Supplied records:
-- ==== Sys2Proof/Machine/Ops.lean ====
section
/-! DEFINITION. The operations the commands share, over one block or over the whole part: contexts and
resolution, summaries, catalogue entries, verdicts and strip buffers, operations in progress, replies. -/

namespace Sys2Proof.Machine

/-! ### Contexts, resolution and release (R35 to R37, R48) -/

/-- The other context. -/
def otherCtx : Ctx → Ctx
  | .A => .B
  | .B => .A

/-- A context is open in EXPOSING, GATHERING and CLOSING (R35). -/
def Context.isOpen (x : Context) : Bool :=
  match x.state with
  | .exposing | .gathering | .closing => true
  | .free | .held => false

/-- The progress record of a segment, if the segment is in the expected set (R54). -/
def Context.record (x : Context) (seg : Nat) : Option Progress := x.progress.find? fun p => p.seg == seg

/-- An open context holds a segment of its expected set that is not withdrawn (R35). -/
def Context.holds (x : Context) (seg : Nat) : Bool :=
  x.isOpen && x.progress.any fun p => p.seg == seg && !p.withdrawn

/-- The newest installed version tagged at or below an epoch (R36). -/
def newestAtOrBelow (vs : List Installed) (epoch : Nat) : Option Installed :=
  (vs.filter fun i => i.epoch ≤ epoch).getLast?

/-- The installed version of an entry that a context resolves (R36). -/
def Context.resolve (x : Context) (e : Entry) : Option Installed :=
  if x.isOpen then newestAtOrBelow e.installed x.epoch else none

/-- A context of exposure control. -/
def Exc.ctx (x : Exc) : Ctx → Context
  | .A => x.ctxA
  | .B => x.ctxB

/-- Replace a context. -/
def Exc.setCtx (x : Exc) (c : Ctx) (k : Context) : Exc :=
  match c with
  | .A => { x with ctxA := k }
  | .B => { x with ctxB := k }

/-- Both contexts. -/
def Exc.contexts (x : Exc) : List Context := [x.ctxA, x.ctxB]

/-- The non-FREE context that carries an exposure number (R48: at most one does). -/
def Exc.carrying (x : Exc) (number : Nat) : Option Ctx :=
  if x.ctxA.state ≠ .free ∧ x.ctxA.number = number then some .A
  else if x.ctxB.state ≠ .free ∧ x.ctxB.number = number then some .B
  else none

/-- A context of the part. -/
def State.ctx (s : State) (c : Ctx) : Context := s.exc.ctx c

/-- Change a context of the part. -/
def State.changeCtx (s : State) (c : Ctx) (f : Context → Context) : State :=
  { s with exc := s.exc.setCtx c (f (s.exc.ctx c)) }

/-! ### Summaries (R63, R64) -/

/-- Change a summary's counts while counts still reach it: the context is open and the summary is not
fixed (R64). -/
def Context.count (x : Context) (f : Summary → Summary) : Context :=
  if x.isOpen && x.summary.fixed.isNone then { x with summary := f x.summary } else x

/-- Change the counts of a context's summary. -/
def State.count (s : State) (c : Ctx) (f : Summary → Summary) : State := s.changeCtx c fun x => x.count f

/-- The verdict codes (10.3). -/
def VerdictCode.toNat : VerdictCode → Nat
  | .accepted => 0
  | .flushed => 1
  | .held => 2
  | .late => 3
  | .notReady => 4
  | .unknownExposure => 5
  | .unknownSegment => 6
  | .retired => 7
  | .notExpected => 8
  | .segmentBusy => 9
  | .duplicate => 10
  | .gap => 11
  | .broken => 12
  | .crc => 13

Problem to solve:
Return only the part of the records above that opens with the line containing "exc := s.exc.setCtx" and closes with the line containing "if x.isOpen &&", ends included.

Written solution:
  { s with exc := s.exc.setCtx c (f (s.exc.ctx c)) }

/-! ### Summaries (R63, R64) -/

/-- Change a summary's counts while counts still reach it: the context is open and the summary is not
fixed (R64). -/
def Context.count (x : Context) (f : Summary → Summary) : Context :=
  if x.isOpen && x.summary.fixed.isNone then { x with summary := f x.summary } else x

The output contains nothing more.